### Task statement
In the listing below, write out exactly each line from the first through the one containing "x).hq = c.hq := rfl".

(Input data Opens)

-- ==== Sys2Proof/Laws/Dispatch.lean ====
section
/-!
SUPPORT. The meaning that each constructor of Instr has, one lemma each.
-/

namespace Sys2Proof.Machine
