/-! ### Core -/

@[simp] theorem Core.setCtx_ta (c : Core) (k : Nat) (x : Ctx) : (c.setCtx k x).ta = c.ta := rfl
@[simp] theorem Core.setCtx_sr (c : Core) (k : Nat) (x : Ctx) : (c.setCtx k x).sr = c.sr := rfl
@[simp] theorem Core.setCtx_lastIssue (c : Core) (k : Nat) (x : Ctx) : (c.setCtx k x).lastIssue = c.lastIssue := rfl
@[simp] theorem Core.setCtx_vec (c : Core) (k : Nat) (x : Ctx) : (c.setCtx k x).vec = c.vec := rfl
@[simp] theorem Core.setCtx_mat (c : Core) (k : Nat) (x : Ctx) : (c.setCtx k x).mat = c.mat := rfl
@[simp] theorem Core.setCtx_streams (c : Core) (k : Nat) (x : Ctx) : (c.setCtx k x).streams = c.streams := rfl
@[simp] theorem Core.setCtx_kept (c : Core) (k : Nat) (x : Ctx) : (c.setCtx k x).kept = c.kept := rfl
@[simp] theorem Core.setCtx_hq (c : Core) (k : Nat) (x : Ctx) : (c.setCtx k x).hq = c.hq := rfl
@[simp] theorem Core.setCtx_sb (c : Core) (k : Nat) (x : Ctx) : (c.setCtx k x).sb = c.sb := rfl
@[simp] theorem Core.setCtx_hold (c : Core) (k : Nat) (x : Ctx) : (c.setCtx k x).hold = c.hold := rfl
@[simp] theorem Core.setCtx_sfq (c : Core) (k : Nat) (x : Ctx) : (c.setCtx k x).sfq = c.sfq := rfl
@[simp] theorem Core.setCtx_tlb (c : Core) (k : Nat) (x : Ctx) : (c.setCtx k x).tlb = c.tlb := rfl
@[simp] theorem Core.setCtx_mail (c : Core) (k : Nat) (x : Ctx) : (c.setCtx k x).mail = c.mail := rfl
@[simp] theorem Core.setCtx_mailSeq (c : Core) (k : Nat) (x : Ctx) : (c.setCtx k x).mailSeq = c.mailSeq := rfl
@[simp] theorem Core.setCtx_fps (c : Core) (k : Nat) (x : Ctx) : (c.setCtx k x).fps = c.fps := rfl
@[simp] theorem Core.setCtx_comb (c : Core) (k : Nat) (x : Ctx) : (c.setCtx k x).comb = c.comb := rfl
@[simp] theorem Core.setCtx_combSeq (c : Core) (k : Nat) (x : Ctx) : (c.setCtx k x).combSeq = c.combSeq := rfl
@[simp] theorem Core.setCtx_pend (c : Core) (k : Nat) (x : Ctx) : (c.setCtx k x).pend = c.pend := rfl
@[simp] theorem Core.setCtx_mem (c : Core) (k : Nat) (x : Ctx) : (c.setCtx k x).mem = c.mem := rfl
@[simp] theorem Core.setCtx_dbg (c : Core) (k : Nat) (x : Ctx) : (c.setCtx k x).dbg = c.dbg := rfl
@[simp] theorem Core.setCtx_trace (c : Core) (k : Nat) (x : Ctx) : (c.setCtx k x).trace = c.trace := rfl
@[simp] theorem Core.setCtx_blocks (c : Core) (k : Nat) (x : Ctx) : (c.setCtx k x).blocks = c.blocks := rfl
@[simp] theorem Core.setCtx_nsRef (c : Core) (k : Nat) (x : Ctx) : (c.setCtx k x).nsRef = c.nsRef := rfl
@[simp] theorem Core.setCtx_count (c : Core) (k : Nat) (x : Ctx) : (c.setCtx k x).count = c.count := rfl

@[simp] theorem Core.updCtx_ta (c : Core) (k : Nat) (f : Ctx → Ctx) : (c.updCtx k f).ta = c.ta := rfl
@[simp] theorem Core.updCtx_sr (c : Core) (k : Nat) (f : Ctx → Ctx) : (c.updCtx k f).sr = c.sr := rfl
@[simp] theorem Core.updCtx_lastIssue (c : Core) (k : Nat) (f : Ctx → Ctx) : (c.updCtx k f).lastIssue = c.lastIssue := rfl
@[simp] theorem Core.updCtx_vec (c : Core) (k : Nat) (f : Ctx → Ctx) : (c.updCtx k f).vec = c.vec := rfl
@[simp] theorem Core.updCtx_mat (c : Core) (k : Nat) (f : Ctx → Ctx) : (c.updCtx k f).mat = c.mat := rfl
@[simp] theorem Core.updCtx_streams (c : Core) (k : Nat) (f : Ctx → Ctx) : (c.updCtx k f).streams = c.streams := rfl
@[simp] theorem Core.updCtx_kept (c : Core) (k : Nat) (f : Ctx → Ctx) : (c.updCtx k f).kept = c.kept := rfl
@[simp] theorem Core.updCtx_hq (c : Core) (k : Nat) (f : Ctx → Ctx) : (c.updCtx k f).hq = c.hq := rfl
@[simp] theorem Core.updCtx_sb (c : Core) (k : Nat) (f : Ctx → Ctx) : (c.updCtx k f).sb = c.sb := rfl
@[simp] theorem Core.updCtx_hold (c : Core) (k : Nat) (f : Ctx → Ctx) : (c.updCtx k f).hold = c.hold := rfl
@[simp] theorem Core.updCtx_sfq (c : Core) (k : Nat) (f : Ctx → Ctx) : (c.updCtx k f).sfq = c.sfq := rfl
@[simp] theorem Core.updCtx_tlb (c : Core) (k : Nat) (f : Ctx → Ctx) : (c.updCtx k f).tlb = c.tlb := rfl
@[simp] theorem Core.updCtx_mail (c : Core) (k : Nat) (f : Ctx → Ctx) : (c.updCtx k f).mail = c.mail := rfl
@[simp] theorem Core.updCtx_mailSeq (c : Core) (k : Nat) (f : Ctx → Ctx) : (c.updCtx k f).mailSeq = c.mailSeq := rfl
@[simp] theorem Core.updCtx_fps (c : Core) (k : Nat) (f : Ctx → Ctx) : (c.updCtx k f).fps = c.fps := rfl
@[simp] theorem Core.updCtx_comb (c : Core) (k : Nat) (f : Ctx → Ctx) : (c.updCtx k f).comb = c.comb := rfl
@[simp] theorem Core.updCtx_combSeq (c : Core) (k : Nat) (f : Ctx → Ctx) : (c.updCtx k f).combSeq = c.combSeq := rfl
@[simp] theorem Core.updCtx_pend (c : Core) (k : Nat) (f : Ctx → Ctx) : (c.updCtx k f).pend = c.pend := rfl
@[simp] theorem Core.updCtx_mem (c : Core) (k : Nat) (f : Ctx → Ctx) : (c.updCtx k f).mem = c.mem := rfl
@[simp] theorem Core.updCtx_dbg (c : Core) (k : Nat) (f : Ctx → Ctx) : (c.updCtx k f).dbg = c.dbg := rfl
@[simp] theorem Core.updCtx_trace (c : Core) (k : Nat) (f : Ctx → Ctx) : (c.updCtx k f).trace = c.trace := rfl
@[simp] theorem Core.updCtx_blocks (c : Core) (k : Nat) (f : Ctx → Ctx) : (c.updCtx k f).blocks = c.blocks := rfl
@[simp] theorem Core.updCtx_nsRef (c : Core) (k : Nat) (f : Ctx → Ctx) : (c.updCtx k f).nsRef = c.nsRef := rfl
@[simp] theorem Core.updCtx_count (c : Core) (k : Nat) (f : Ctx → Ctx) : (c.updCtx k f).count = c.count := rfl

@[simp] theorem Core.setReg_ctxs (c : Core) (n : Nat) (v : Word) : (c.setReg n v).ctxs = c.ctxs := rfl
@[simp] theorem Core.setReg_ta (c : Core) (n : Nat) (v : Word) : (c.setReg n v).ta = c.ta := rfl
@[simp] theorem Core.setReg_lastIssue (c : Core) (n : Nat) (v : Word) : (c.setReg n v).lastIssue = c.lastIssue := rfl
@[simp] theorem Core.setReg_vec (c : Core) (n : Nat) (v : Word) : (c.setReg n v).vec = c.vec := rfl
@[simp] theorem Core.setReg_mat (c : Core) (n : Nat) (v : Word) : (c.setReg n v).mat = c.mat := rfl
@[simp] theorem Core.setReg_streams (c : Core) (n : Nat) (v : Word) : (c.setReg n v).streams = c.streams := rfl
@[simp] theorem Core.setReg_kept (c : Core) (n : Nat) (v : Word) : (c.setReg n v).kept = c.kept := rfl
@[simp] theorem Core.setReg_hq (c : Core) (n : Nat) (v : Word) : (c.setReg n v).hq = c.hq := rfl
@[simp] theorem Core.setReg_sb (c : Core) (n : Nat) (v : Word) : (c.setReg n v).sb = c.sb := rfl
@[simp] theorem Core.setReg_hold (c : Core) (n : Nat) (v : Word) : (c.setReg n v).hold = c.hold := rfl
@[simp] theorem Core.setReg_sfq (c : Core) (n : Nat) (v : Word) : (c.setReg n v).sfq = c.sfq := rfl
@[simp] theorem Core.setReg_tlb (c : Core) (n : Nat) (v : Word) : (c.setReg n v).tlb = c.tlb := rfl
@[simp] theorem Core.setReg_mail (c : Core) (n : Nat) (v : Word) : (c.setReg n v).mail = c.mail := rfl
@[simp] theorem Core.setReg_mailSeq (c : Core) (n : Nat) (v : Word) : (c.setReg n v).mailSeq = c.mailSeq := rfl
@[simp] theorem Core.setReg_fps (c : Core) (n : Nat) (v : Word) : (c.setReg n v).fps = c.fps := rfl
@[simp] theorem Core.setReg_comb (c : Core) (n : Nat) (v : Word) : (c.setReg n v).comb = c.comb := rfl
@[simp] theorem Core.setReg_combSeq (c : Core) (n : Nat) (v : Word) : (c.setReg n v).combSeq = c.combSeq := rfl
@[simp] theorem Core.setReg_pend (c : Core) (n : Nat) (v : Word) : (c.setReg n v).pend = c.pend := rfl
@[simp] theorem Core.setReg_mem (c : Core) (n : Nat) (v : Word) : (c.setReg n v).mem = c.mem := rfl
@[simp] theorem Core.setReg_dbg (c : Core) (n : Nat) (v : Word) : (c.setReg n v).dbg = c.dbg := rfl
@[simp] theorem Core.setReg_trace (c : Core) (n : Nat) (v : Word) : (c.setReg n v).trace = c.trace := rfl
@[simp] theorem Core.setReg_blocks (c : Core) (n : Nat) (v : Word) : (c.setReg n v).blocks = c.blocks := rfl
@[simp] theorem Core.setReg_nsRef (c : Core) (n : Nat) (v : Word) : (c.setReg n v).nsRef = c.nsRef := rfl
@[simp] theorem Core.setReg_count (c : Core) (n : Nat) (v : Word) : (c.setReg n v).count = c.count := rfl

@[simp] theorem Core.countEvent_ctxs (c : Core) (e : Nat) (k : Option Nat) (n : Nat) : (c.countEvent e k n).ctxs = c.ctxs := Core.countEvent_inv _ (fun _ _ _ => rfl) c e k n
@[simp] theorem Core.countEvent_ta (c : Core) (e : Nat) (k : Option Nat) (n : Nat) : (c.countEvent e k n).ta = c.ta := Core.countEvent_inv _ (fun _ _ _ => rfl) c e k n
@[simp] theorem Core.countEvent_lastIssue (c : Core) (e : Nat) (k : Option Nat) (n : Nat) : (c.countEvent e k n).lastIssue = c.lastIssue := Core.countEvent_inv _ (fun _ _ _ => rfl) c e k n
@[simp] theorem Core.countEvent_vec (c : Core) (e : Nat) (k : Option Nat) (n : Nat) : (c.countEvent e k n).vec = c.vec := Core.countEvent_inv _ (fun _ _ _ => rfl) c e k n
@[simp] theorem Core.countEvent_mat (c : Core) (e : Nat) (k : Option Nat) (n : Nat) : (c.countEvent e k n).mat = c.mat := Core.countEvent_inv _ (fun _ _ _ => rfl) c e k n
@[simp] theorem Core.countEvent_streams (c : Core) (e : Nat) (k : Option Nat) (n : Nat) : (c.countEvent e k n).streams = c.streams := Core.countEvent_inv _ (fun _ _ _ => rfl) c e k n
@[simp] theorem Core.countEvent_kept (c : Core) (e : Nat) (k : Option Nat) (n : Nat) : (c.countEvent e k n).kept = c.kept := Core.countEvent_inv _ (fun _ _ _ => rfl) c e k n
@[simp] theorem Core.countEvent_hq (c : Core) (e : Nat) (k : Option Nat) (n : Nat) : (c.countEvent e k n).hq = c.hq := Core.countEvent_inv _ (fun _ _ _ => rfl) c e k n
@[simp] theorem Core.countEvent_sb (c : Core) (e : Nat) (k : Option Nat) (n : Nat) : (c.countEvent e k n).sb = c.sb := Core.countEvent_inv _ (fun _ _ _ => rfl) c e k n
@[simp] theorem Core.countEvent_hold (c : Core) (e : Nat) (k : Option Nat) (n : Nat) : (c.countEvent e k n).hold = c.hold := Core.countEvent_inv _ (fun _ _ _ => rfl) c e k n
@[simp] theorem Core.countEvent_sfq (c : Core) (e : Nat) (k : Option Nat) (n : Nat) : (c.countEvent e k n).sfq = c.sfq := Core.countEvent_inv _ (fun _ _ _ => rfl) c e k n
@[simp] theorem Core.countEvent_tlb (c : Core) (e : Nat) (k : Option Nat) (n : Nat) : (c.countEvent e k n).tlb = c.tlb := Core.countEvent_inv _ (fun _ _ _ => rfl) c e k n
@[simp] theorem Core.countEvent_mail (c : Core) (e : Nat) (k : Option Nat) (n : Nat) : (c.countEvent e k n).mail = c.mail := Core.countEvent_inv _ (fun _ _ _ => rfl) c e k n
@[simp] theorem Core.countEvent_mailSeq (c : Core) (e : Nat) (k : Option Nat) (n : Nat) : (c.countEvent e k n).mailSeq = c.mailSeq := Core.countEvent_inv _ (fun _ _ _ => rfl) c e k n
@[simp] theorem Core.countEvent_fps (c : Core) (e : Nat) (k : Option Nat) (n : Nat) : (c.countEvent e k n).fps = c.fps := Core.countEvent_inv _ (fun _ _ _ => rfl) c e k n
@[simp] theorem Core.countEvent_comb (c : Core) (e : Nat) (k : Option Nat) (n : Nat) : (c.countEvent e k n).comb = c.comb := Core.countEvent_inv _ (fun _ _ _ => rfl) c e k n
@[simp] theorem Core.countEvent_combSeq (c : Core) (e : Nat) (k : Option Nat) (n : Nat) : (c.countEvent e k n).combSeq = c.combSeq := Core.countEvent_inv _ (fun _ _ _ => rfl) c e k n
@[simp] theorem Core.countEvent_pend (c : Core) (e : Nat) (k : Option Nat) (n : Nat) : (c.countEvent e k n).pend = c.pend := Core.countEvent_inv _ (fun _ _ _ => rfl) c e k n
@[simp] theorem Core.countEvent_mem (c : Core) (e : Nat) (k : Option Nat) (n : Nat) : (c.countEvent e k n).mem = c.mem := Core.countEvent_inv _ (fun _ _ _ => rfl) c e k n
@[simp] theorem Core.countEvent_dbg (c : Core) (e : Nat) (k : Option Nat) (n : Nat) : (c.countEvent e k n).dbg = c.dbg := Core.countEvent_inv _ (fun _ _ _ => rfl) c e k n
@[simp] theorem Core.countEvent_trace (c : Core) (e : Nat) (k : Option Nat) (n : Nat) : (c.countEvent e k n).trace = c.trace := Core.countEvent_inv _ (fun _ _ _ => rfl) c e k n
@[simp] theorem Core.countEvent_blocks (c : Core) (e : Nat) (k : Option Nat) (n : Nat) : (c.countEvent e k n).blocks = c.blocks := Core.countEvent_inv _ (fun _ _ _ => rfl) c e k n
@[simp] theorem Core.countEvent_nsRef (c : Core) (e : Nat) (k : Option Nat) (n : Nat) : (c.countEvent e k n).nsRef = c.nsRef := Core.countEvent_inv _ (fun _ _ _ => rfl) c e k n
@[simp] theorem Core.countEvent_count (c : Core) (e : Nat) (k : Option Nat) (n : Nat) : (c.countEvent e k n).count = c.count := Core.countEvent_inv _ (fun _ _ _ => rfl) c e k n

/-! ### Ctx -/

@[simp] theorem Ctx.setReg_st (x : Ctx) (n : Nat) (v : Word) : (x.setReg n v).st = x.st := rfl
@[simp] theorem Ctx.setReg_halted (x : Ctx) (n : Nat) (v : Word) : (x.setReg n v).halted = x.halted := rfl
@[simp] theorem Ctx.setReg_pc (x : Ctx) (n : Nat) (v : Word) : (x.setReg n v).pc = x.pc := rfl
@[simp] theorem Ctx.setReg_priv (x : Ctx) (n : Nat) (v : Word) : (x.setReg n v).priv = x.priv := rfl
@[simp] theorem Ctx.setReg_g (x : Ctx) (n : Nat) (v : Word) : (x.setReg n v).g = x.g := rfl
@[simp] theorem Ctx.setReg_hint (x : Ctx) (n : Nat) (v : Word) : (x.setReg n v).hint = x.hint := rfl
@[simp] theorem Ctx.setReg_late (x : Ctx) (n : Nat) (v : Word) : (x.setReg n v).late = x.late := rfl
@[simp] theorem Ctx.setReg_tokens (x : Ctx) (n : Nat) (v : Word) : (x.setReg n v).tokens = x.tokens := rfl
@[simp] theorem Ctx.setReg_wait (x : Ctx) (n : Nat) (v : Word) : (x.setReg n v).wait = x.wait := rfl
@[simp] theorem Ctx.setReg_waitCount (x : Ctx) (n : Nat) (v : Word) : (x.setReg n v).waitCount = x.waitCount := rfl
@[simp] theorem Ctx.setReg_boost (x : Ctx) (n : Nat) (v : Word) : (x.setReg n v).boost = x.boost := rfl
@[simp] theorem Ctx.setReg_boostEnd (x : Ctx) (n : Nat) (v : Word) : (x.setReg n v).boostEnd = x.boostEnd := rfl
@[simp] theorem Ctx.setReg_liveBefore (x : Ctx) (n : Nat) (v : Word) : (x.setReg n v).liveBefore = x.liveBefore := rfl
@[simp] theorem Ctx.setReg_liveFrom (x : Ctx) (n : Nat) (v : Word) : (x.setReg n v).liveFrom = x.liveFrom := rfl
@[simp] theorem Ctx.setReg_retired (x : Ctx) (n : Nat) (v : Word) : (x.setReg n v).retired = x.retired := rfl
@[simp] theorem Ctx.setReg_signalled (x : Ctx) (n : Nat) (v : Word) : (x.setReg n v).signalled = x.signalled := rfl
@[simp] theorem Ctx.setReg_appended (x : Ctx) (n : Nat) (v : Word) : (x.setReg n v).appended = x.appended := rfl
@[simp] theorem Ctx.setReg_born (x : Ctx) (n : Nat) (v : Word) : (x.setReg n v).born = x.born := rfl
@[simp] theorem Ctx.setReg_sends (x : Ctx) (n : Nat) (v : Word) : (x.setReg n v).sends = x.sends := rfl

(Input data Closes)

### Expected answer
-- ==== Sys2Proof/Laws/Dispatch.lean ====
section
/-!
SUPPORT. The meaning that each constructor of Instr has, one lemma each.
-/

namespace Sys2Proof.Machine
/-! ### Core -/

@[simp] theorem Core.setCtx_ta (c : Core) (k : Nat) (x : Ctx) : (c.setCtx k x).ta = c.ta := rfl
@[simp] theorem Core.setCtx_sr (c : Core) (k : Nat) (x : Ctx) : (c.setCtx k x).sr = c.sr := rfl
@[simp] theorem Core.setCtx_lastIssue (c : Core) (k : Nat) (x : Ctx) : (c.setCtx k x).lastIssue = c.lastIssue := rfl
@[simp] theorem Core.setCtx_vec (c : Core) (k : Nat) (x : Ctx) : (c.setCtx k x).vec = c.vec := rfl
@[simp] theorem Core.setCtx_mat (c : Core) (k : Nat) (x : Ctx) : (c.setCtx k x).mat = c.mat := rfl
@[simp] theorem Core.setCtx_streams (c : Core) (k : Nat) (x : Ctx) : (c.setCtx k x).streams = c.streams := rfl
@[simp] theorem Core.setCtx_kept (c : Core) (k : Nat) (x : Ctx) : (c.setCtx k x).kept = c.kept := rfl
@[simp] theorem Core.setCtx_hq (c : Core) (k : Nat) (x : Ctx) : (c.setCtx k x).hq = c.hq := rfl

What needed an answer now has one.